-- ==== Sys2Proof/Laws/Ops.lean ====
section
/-! SUPPORT. One lemma for each shared operation that says everything it can do when it answers a value, a raise or a next
state; proofs cite these and do not unfold the operation. -/

namespace Sys2Proof.Machine

/-! ### Sequencing -/

@[simp] theorem bind_value {α β : Type} (a : α) (k : α → Access β) : (Access.value a).bind k = k a := rfl
@[simp] theorem bind_raise {α β : Type} (e : Exc) (k : α → Access β) : (Access.raise e : Access α).bind k = .raise e := rfl
@[simp] theorem bind_fault {α β : Type} (f : Fault) (k : α → Access β) : (Access.fault f : Access α).bind k = .fault f := rfl
@[simp] theorem bind_refused {α β : Type} (r : Refusal) (k : α → Access β) :
    (Access.refused r : Access α).bind k = .refused r := rfl

/-- A sequence answers a value only through its first part's value. -/
theorem bind_eq_value {α β : Type} {x : Access α} {k : α → Access β} {b : β} (h : x.bind k = .value b) :
    ∃ a, x = .value a ∧ k a = .value b := by
  cases x with
  | value a => exact ⟨a, rfl, h⟩
  | raise e => cases h
  | fault f => cases h
  | refused r => cases h

/-- A sequence raises an exception through its first part or through what follows. -/
theorem bind_eq_raise {α β : Type} {x : Access α} {k : α → Access β} {e : Exc} (h : x.bind k = .raise e) :
    x = .raise e ∨ ∃ a, x = .value a ∧ k a = .raise e := by
  cases x with
  | value a => exact .inr ⟨a, rfl, h⟩
  | raise e' => left; simpa using h
  | fault f => cases h
  | refused r => cases h

@[simp] theorem complete_value (s t : State) (next : Word) : complete s next (.value t) = .next t := rfl
@[simp] theorem complete_raise (s : State) (next : Word) (e : Exc) :
    complete s next (.raise e) = takeException e next s := rfl
@[simp] theorem complete_refused (s : State) (next : Word) (r : Refusal) :
    complete s next (.refused r) = .refused r := rfl

@[simp] theorem misaligned_eq {α : Type} (a : Word) :
    (misaligned a : Access α) = .raise (.memoryProtection .badAddr a) := rfl

/-! ### Bytes and words -/

/-- The two bytes of a word, put together again (20_memory.md R54, R55). -/
@[simp] theorem wordOfBytes_bytes (w : Word) : wordOfBytes (firstByte w) (secondByte w) = w := by
  apply BitVec.eq_of_getLsbD_eq
  intro i hi
  simp only [wordOfBytes, firstByte, secondByte, Setting.byteOrder, BitVec.getLsbD_append, BitVec.getLsbD_extractLsb']
  by_cases h : i < 8
  · simp [h]
  · have h8 : i - 8 < 8 := by omega
    have hs : 8 + (i - 8) = i := by omega
    simp [h, h8, hs]

@[simp] theorem firstByte_wordOfBytes (a b : Byte) : firstByte (wordOfBytes a b) = a := by
  apply BitVec.eq_of_getLsbD_eq
  intro i hi
  simp only [wordOfBytes, firstByte, Setting.byteOrder, BitVec.getLsbD_append, BitVec.getLsbD_extractLsb']
  simp [hi]

@[simp] theorem secondByte_wordOfBytes (a b : Byte) : secondByte (wordOfBytes a b) = b := by
  apply BitVec.eq_of_getLsbD_eq
  intro i hi
  simp only [wordOfBytes, secondByte, Setting.byteOrder, BitVec.getLsbD_append, BitVec.getLsbD_extractLsb']
  simp [hi]

/-- An even address, as an arithmetic fact. -/
theorem even_iff {a : Word} : isOdd a = false ↔ a.toNat % 2 = 0 := by
  simp only [isOdd, decide_eq_false_iff_not]
  omega

/-- The address after an even one. -/
theorem toNat_succ_of_even {a : Word} (h : isOdd a = false) : (a + 1#16).toNat = a.toNat + 1 := by
  have := even_iff.mp h
  have := a.isLt
  rw [BitVec.toNat_add]
  simp
  omega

+++

* WORK TO COMPLETE
Each line from the start of the listing above through the line containing "t) = .next t := rfl" must be reproduced exactly. Leave out the rest.

* ANSWER TO THIS TASK
-- ==== Sys2Proof/Laws/Ops.lean ====
section
/-! SUPPORT. One lemma for each shared operation that says everything it can do when it answers a value, a raise or a next
state; proofs cite these and do not unfold the operation. -/

namespace Sys2Proof.Machine

/-! ### Sequencing -/

@[simp] theorem bind_value {α β : Type} (a : α) (k : α → Access β) : (Access.value a).bind k = k a := rfl
@[simp] theorem bind_raise {α β : Type} (e : Exc) (k : α → Access β) : (Access.raise e : Access α).bind k = .raise e := rfl
@[simp] theorem bind_fault {α β : Type} (f : Fault) (k : α → Access β) : (Access.fault f : Access α).bind k = .fault f := rfl
@[simp] theorem bind_refused {α β : Type} (r : Refusal) (k : α → Access β) :
    (Access.refused r : Access α).bind k = .refused r := rfl

/-- A sequence answers a value only through its first part's value. -/
theorem bind_eq_value {α β : Type} {x : Access α} {k : α → Access β} {b : β} (h : x.bind k = .value b) :
    ∃ a, x = .value a ∧ k a = .value b := by
  cases x with
  | value a => exact ⟨a, rfl, h⟩
  | raise e => cases h
  | fault f => cases h
  | refused r => cases h

/-- A sequence raises an exception through its first part or through what follows. -/
theorem bind_eq_raise {α β : Type} {x : Access α} {k : α → Access β} {e : Exc} (h : x.bind k = .raise e) :
    x = .raise e ∨ ∃ a, x = .value a ∧ k a = .raise e := by
  cases x with
  | value a => exact .inr ⟨a, rfl, h⟩
  | raise e' => left; simpa using h
  | fault f => cases h
  | refused r => cases h

@[simp] theorem complete_value (s t : State) (next : Word) : complete s next (.value t) = .next t := rfl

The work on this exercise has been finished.